O militar está preso preventivamente desde o dia do crime, quando foi detido em flagrante no local. A Justiça entende que ele ainda representa risco à integridade do ex-companheiro e filho das vítimas, Felipe Coelho.

Crime por vingança
De acordo com a denúncia do MPRJ, o oficial da Marinha surpreendeu as vítimas durante a madrugada de 25 de junho de 2022, quando elas já estavam deitadas em um sofá-cama.

O ataque foi brutal, com um “elevado número” de facadas, caracterizando meio cruel e impossibilidade de defesa. Para o juiz Alexandre Abrahão, responsável por levar o caso a júri, o crime teve como motivação uma vingança.

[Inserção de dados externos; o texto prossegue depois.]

-- ==== Sys2Proof/Laws/Arith.lean ====
section
/-! SUPPORT. One lemma for each arithmetic operation that the command functions share (00_scope.md R7, 43_factor.md R122). -/

namespace Sys2Proof.Machine

/-- `mulmod` is the integer product modulo `m`, for `m >= 1`. -/
theorem mulmod_toNat {a b m : Word} (hm : 0 < m.toNat) :
    (mulmod a b m).toNat = a.toNat * b.toNat % m.toNat := by
  have hlt : a.toNat * b.toNat < 2 ^ 128 :=
    lt_of_lt_of_le (Nat.mul_lt_mul'' a.isLt b.isLt) (by decide)
  have hr := Nat.mod_lt (a.toNat * b.toNat) hm
  have hmod := m.isLt
  simp only [mulmod, BitVec.toNat_setWidth, BitVec.toNat_umod, BitVec.toNat_mul]
  rw [Nat.mod_eq_of_lt (a := a.toNat) (by have := a.isLt; omega),
    Nat.mod_eq_of_lt (a := b.toNat) (by have := b.isLt; omega),
    Nat.mod_eq_of_lt (a := m.toNat) (by omega), Nat.mod_eq_of_lt hlt, Nat.mod_eq_of_lt (by omega)]

/-- MODSQ's function is `mulmod` of the operand with itself (R7, 40_modsq.md R80). -/
theorem modsq_eq_mulmod (x m : Word) : modsq x m = mulmod x x m := rfl

/-- `modsq` is the integer square modulo `m`, for `m >= 1`. -/
theorem modsq_toNat {x m : Word} (hm : 0 < m.toNat) : (modsq x m).toNat = x.toNat * x.toNat % m.toNat :=
  mulmod_toNat hm

/-- `v >> k` is the quotient by `2^k`. -/
theorem ushiftRight_toNat (v : Word) (k : Nat) : (v >>> k).toNat = v.toNat / 2 ^ k := by
  rw [BitVec.toNat_ushiftRight, Nat.shiftRight_eq_div_pow]

/-- A scan of `fuel` bits that hold a set bit finds the lowest one. -/
theorem ctzScan_bits {fuel : Nat} {v : Word} (h : v.toNat % 2 ^ fuel ≠ 0) :
    ctzScan fuel v < fuel ∧ 2 ^ ctzScan fuel v ∣ v.toNat ∧ v.toNat / 2 ^ ctzScan fuel v % 2 = 1 := by
  induction fuel generalizing v with
  | zero => simp [Nat.mod_one] at h
  | succ k ih =>
    simp only [ctzScan]
    have hbit : v.getLsbD 0 = decide (v.toNat % 2 = 1) := by
      simp [BitVec.getLsbD, Nat.testBit_zero]
    rw [hbit]
    by_cases hodd : v.toNat % 2 = 1
    · simp [hodd]
    · have heven : v.toNat = 2 * (v.toNat / 2) := by omega
      have hshift : (v >>> 1).toNat = v.toNat / 2 := by
        rw [BitVec.toNat_ushiftRight, Nat.shiftRight_eq_div_pow, pow_one]
      have hk : (v >>> 1).toNat % 2 ^ k ≠ 0 := by
        rw [hshift]
        intro h0
        apply h
        rw [heven, pow_succ', Nat.mul_mod_mul_left, h0]
      obtain ⟨hlt, hdvd, hres⟩ := ih hk
      rw [hshift] at hdvd hres
      simp only [hodd, decide_false, Bool.false_eq_true, if_false]
      refine ⟨by omega, ?_, ?_⟩
      · rw [heven, pow_succ']
        exact Nat.mul_dvd_mul_left 2 hdvd
      · rw [pow_succ', ← Nat.div_div_eq_div_mul]
        exact hres

/-- `ctz64` of a non-zero word is at most 63, its power of two divides the word, and the quotient is odd. -/
theorem ctz64_bits {v : Word} (h : v ≠ 0#64) :
    ctz64 v < 64 ∧ 2 ^ ctz64 v ∣ v.toNat ∧ v.toNat / 2 ^ ctz64 v % 2 = 1 := by
  apply ctzScan_bits
  rw [Nat.mod_eq_of_lt v.isLt]
  intro h0
  exact h (BitVec.eq_of_toNat_eq (by simpa using h0))

/-- The digit-by-digit square root keeps its bracket: what is found is below the root, by less than the part still open. -/
theorem isqrtBits_bracket {k r v : Nat} (hlo : r * r ≤ v) (hhi : v < (r + 2 ^ k) * (r + 2 ^ k)) :
    isqrtBits k r v * isqrtBits k r v ≤ v ∧ v < (isqrtBits k r v + 1) * (isqrtBits k r v + 1) := by
  induction k generalizing r with
  | zero => simpa [isqrtBits] using ⟨hlo, hhi⟩
  | succ k ih =>
    simp only [isqrtBits]
    split
    · next h =>
      refine ih h ?_
      rwa [add_assoc, ← two_mul, ← pow_succ']
    · next h => exact ih hlo (by omega)

/-- `isqrt64` is the exact floor of the square root, below `2^64`. -/
theorem isqrt64_bracket {v : Nat} (h : v < 2 ^ 64) :
    isqrt64 v * isqrt64 v ≤ v ∧ v < (isqrt64 v + 1) * (isqrt64 v + 1) :=
  isqrtBits_bracket (by simp) (lt_of_lt_of_le h (by norm_num))

/-- Dividing out a power with enough fuel: the power found times the rest is the start, and the rest is no multiple. -/
theorem dividePower_spec {p fuel rem cnt : Nat} (hp : 2 ≤ p) (hpos : 0 < rem) (hfuel : rem < 2 ^ fuel) :
    ∃ e, (dividePower p fuel rem cnt).2 = cnt + e ∧ rem = (dividePower p fuel rem cnt).1 * p ^ e ∧
      0 < (dividePower p fuel rem cnt).1 ∧ ¬ p ∣ (dividePower p fuel rem cnt).1 := by
  induction fuel generalizing rem cnt with
  | zero => simp at hfuel; omega
  | succ k ih =>
    simp only [dividePower]
    split
    · next h =>
      obtain ⟨q, rfl⟩ := Nat.dvd_of_mod_eq_zero h
      have hq : 0 < q := Nat.pos_of_mul_pos_left hpos
      have hdiv : p * q / p = q := Nat.mul_div_cancel_left q (by omega)
      have hsmall : q < 2 ^ k := by
        rw [pow_succ'] at hfuel
        have : 2 * q ≤ p * q := Nat.mul_le_mul_right q hp
        omega
      obtain ⟨e, he, hrem, hpos', hnot⟩ := ih (cnt := cnt + 1) hq hsmall
      rw [hdiv]
      refine ⟨e + 1, by omega, ?_, hpos', hnot⟩
      rw [pow_succ', ← mul_assoc, mul_comm _ p, mul_assoc]
      exact congrArg (p * ·) hrem
    · next h =>
      exact ⟨0, rfl, by simp, hpos, fun hd => h (Nat.mod_eq_zero_of_dvd hd)⟩

end Sys2Proof.Machine
end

Cristiano estaria inconformado com o término do relacionamento com Felipe e, com o objetivo de causar-lhe sofrimento extremo, assassinou os pais do ex-companheiro. Na decisão, o magistrado destacou que o réu “ainda nutre intenso desejo de impor sofrimento e punição” ao ex-namorado.

Em uma das audiências preparatórias, Felipe pediu para prestar depoimento sem a presença do acusado, alegando temor e abalo emocional. O juiz atendeu ao pedido, considerando necessário garantir “o mínimo de paz e segurança” à testemunha.

Cristiano responde por homicídio triplamente qualificado. As qualificadoras apontadas pela acusação são:

Motivo torpe: desejo de vingança pelo fim do relacionamento com o filho das vítimas;
Meio cruel: uso de múltiplas facadas, causando sofrimento intenso;
Dificuldade de defesa: vítimas foram atacadas enquanto dormiam.
Relembre o caso
O crime aconteceu na madrugada de um sábado, no apartamento onde Cristiano morava com Felipe, mesmo após a separação do casal. Segundo a investigação, os dois estavam rompidos havia cerca de dois meses, após uma agressão cometida por Cristiano.

Na noite anterior ao crime, Felipe havia saído para uma festa em Ipanema. Tomado por uma crise de ciúmes, Cristiano teria decidido se vingar.

Durante a madrugada, matou os pais do ex-companheiro, que estavam hospedados no apartamento.

Para atrair Felipe de volta para casa, o oficial ligou dizendo que a mãe do rapaz estaria passando mal. Quando Felipe retornou, encontrou os pais mortos na sala.

Cristiano foi encontrado dopado no apartamento e preso em flagrante. Desde então, ele permanece em prisão preventiva à disposição da Justiça.